基于三重注意和堆叠压缩- tcn的实时单通道语音增强

语音增强在许多语音处理应用中是至关重要的。最近，研究人员一直在探索通过有效地捕捉语音信号中的长期上下文关系来提高表现的方法。使用多个学习阶段，其中几个深度学习模块被一个接一个地激活，已被证明是一种有效的方法。近年来，人们对注意机制在提高语音质量方面进行了探索，并取得了显著的进展。为了提高cnn骨干网的性能，开发了关注模块。然而，这些注意力模块通常使用全连接（FC）和卷积层，这增加了模型的参数计数和计算需求。本研究采用语音增强框架下的多阶段学习。该研究采用多阶段结构，在每个阶段的三重注意块（TAB）之后，会出现两次扩张率的挤压时间卷积模块（STCM）序列。在每个阶段生成评估，并在随后的阶段进行细化。为了重新引入原始信息，在每个阶段的开始插入特征融合模块（FFM）。在该模型中，通过不断展开stcm，中间输出可以经历几个阶段的逐步改进，最终得到精确的频谱估计。TAB是用来增强模型性能的，允许它同时专注于通道、空间和时间-频率维度中感兴趣的领域。更具体地说，CSA有两个平行的区域，结合了通道和空间注意，使通道维度和空间维度可以同时被捕获。接下来，可以通过沿着这些维度聚合特征映射来强调信号作为时间和频率的函数。这提高了其模拟语音信号时间依赖性的能力。使用VCTK和librisspeech数据集，所提出的语音增强系统与最先进的深度学习技术进行了评估，并在PESQ、STOI、CSIG、CBAK和COVL方面取得了更好的结果。

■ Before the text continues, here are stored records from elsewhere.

-- ==== Sys2Proof/Laws/Decode.lean ====
section
/-! SUPPORT. What each block decodes to, case by case, and what a decoded operation says of the ports. -/

namespace Sys2Proof

theorem feedCase_of_magic (ctl : Ctl) (c : Chunk) (h : Machine.isMagic c = true) : feedCase ctl c = .feedMagic c :=
  if_pos h

theorem feedCase_of_idle (ctl : Ctl) (c : Chunk) (h : Machine.isMagic c = false) (hc : ctl.collecting = false) :
    feedCase ctl c = .feedIdle c := by
  simp [feedCase, h, hc]

theorem feedCase_of_overflow (ctl : Ctl) (c : Chunk) (h : Machine.isMagic c = false) (hc : ctl.collecting = true)
    (ho : 42 < ctl.cursor.toNat + 7) : feedCase ctl c = .feedOverflow c := by
  simp only [feedCase, h, hc, Config.bufCap, Config.chunkLen]
  simp [ho]

theorem feedCase_of_append (ctl : Ctl) (c : Chunk) (h : Machine.isMagic c = false) (hc : ctl.collecting = true)
    (hl : ctl.cursor.toNat + 7 < 37) : feedCase ctl c = .feedAppend c := by
  have ho : ¬ 42 < ctl.cursor.toNat + 7 := by omega
  simp only [feedCase, h, hc, Config.bufCap, Config.chunkLen, Config.reportLen]
  simp only [ho, hl]; rfl

theorem feedCase_of_complete (ctl : Ctl) (c : Chunk) (h : Machine.isMagic c = false) (hc : ctl.collecting = true)
    (ho : ctl.cursor.toNat + 7 ≤ 42) (hl : 37 ≤ ctl.cursor.toNat + 7) : feedCase ctl c = .feedComplete c := by
  have ho : ¬ 42 < ctl.cursor.toNat + 7 := by omega
  have hl : ¬ ctl.cursor.toNat + 7 < 37 := by omega
  simp only [feedCase, h, hc, Config.bufCap, Config.chunkLen, Config.reportLen]
  simp only [ho, hl]; rfl

/-- The five FEED cases and their conditions (R56), once: a chunk falls under exactly one. -/
theorem feedCase_cases (ctl : Ctl) (c : Chunk) :
    (Machine.isMagic c = true ∧ feedCase ctl c = .feedMagic c) ∨
    (Machine.isMagic c = false ∧ ctl.collecting = false ∧ feedCase ctl c = .feedIdle c) ∨
    (Machine.isMagic c = false ∧ ctl.collecting = true ∧ 42 < ctl.cursor.toNat + 7 ∧
      feedCase ctl c = .feedOverflow c) ∨
    (Machine.isMagic c = false ∧ ctl.collecting = true ∧ ctl.cursor.toNat + 7 < 37 ∧
      feedCase ctl c = .feedAppend c) ∨
    (Machine.isMagic c = false ∧ ctl.collecting = true ∧ ctl.cursor.toNat + 7 ≤ 42 ∧ 37 ≤ ctl.cursor.toNat + 7 ∧
      feedCase ctl c = .feedComplete c) := by
  cases h : Machine.isMagic c with
  | true => exact .inl ⟨rfl, feedCase_of_magic _ _ h⟩
  | false =>
    cases hc : ctl.collecting with
    | false => exact .inr (.inl ⟨rfl, rfl, feedCase_of_idle _ _ h hc⟩)
    | true =>
      by_cases ho : 42 < ctl.cursor.toNat + 7
      · exact .inr (.inr (.inl ⟨rfl, rfl, ho, feedCase_of_overflow _ _ h hc ho⟩))
      · by_cases hl : ctl.cursor.toNat + 7 < 37
        · exact .inr (.inr (.inr (.inl ⟨rfl, rfl, hl, feedCase_of_append _ _ h hc hl⟩)))
        · exact .inr (.inr (.inr (.inr ⟨rfl, rfl, by omega, by omega,
            feedCase_of_complete _ _ h hc (by omega) (by omega)⟩)))

theorem updCase_of_fits (n : Nat) (p : Pins) (hf : p.updField.toNat < 8) (hl : p.updLen ≤ n) :
    updCase n p = .upd p.updField p.updLen p.updChr := if_pos ⟨hf, hl⟩

theorem updCase_of_not_fits (n : Nat) (p : Pins) (h : ¬ (p.updField.toNat < 8 ∧ p.updLen ≤ n)) :
    updCase n p = .updRefused p.updField p.updLen := if_neg h

/-- What each strobed block answers, once. -/
theorem decode_reassembler_iff (ctl : Ctl) (p : Pins) (i : Instr) :
    decode .reassembler ctl p = .ok i ↔ p.rst = false ∧ p.chunkValid = true ∧ i = feedCase ctl p.chunkData := by
  simp only [decode, decodeAt]
  cases p.rst <;> cases p.chunkValid <;> simp [eq_comm]

theorem decode_detector_iff (ctl : Ctl) (p : Pins) (i : Instr) :
    decode .detector ctl p = .ok i ↔
      p.rst = false ∧ (ctl.reportValid = true ∨ p.evalStrobe = true) ∧ i = .eval p.nowMs := by
  simp only [decode, decodeAt]
  cases p.rst <;> cases ctl.reportValid <;> cases p.evalStrobe <;> simp [eq_comm]

theorem decode_cellDiff_iff (ctl : Ctl) (p : Pins) (i : Instr) :
    decode .cellDiff ctl p = .ok i ↔
      p.rst = false ∧ p.updValid = true ∧ i = updCase Config.fieldMaxLen p := by
  simp only [decode, decodeAt]
  cases p.rst <;> cases p.updValid <;> simp [eq_comm]

theorem decode_system_iff (ctl : Ctl) (p : Pins) (i : Instr) :
    decode .system ctl p = .ok i ↔ p.rst = true ∧ i = .reset := by
  simp only [decode, decodeAt]
  cases p.rst <;> simp [eq_comm]

theorem decode_decoder (ctl : Ctl) (p : Pins) : decode .decoder ctl p = .ok (decSelect p.decCs p.decAxis) := rfl

theorem decode_port (ctl : Ctl) (p : Pins) (r : ReadPort) : decode (.port r) ctl p = .ok (readPortInstr r) := rfl

end Sys2Proof
end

本文章由计算机程序翻译，如有差异，请以英文原文为准。

求助全文

约1分钟内获得全文求助全文

来源期刊

Computational Intelligence 工程技术-计算机：人工智能

CiteScore

6.90

自引率

3.60%

发文量

审稿时长

>12 weeks

期刊介绍： This leading international journal promotes and stimulates research in the field of artificial intelligence (AI). Covering a wide range of issues - from the tools and languages of AI to its philosophical implications - Computational Intelligence provides a vigorous forum for the publication of both experimental and theoretical research, as well as surveys and impact studies. The journal is designed to meet the needs of a wide range of AI workers in academic and industrial research.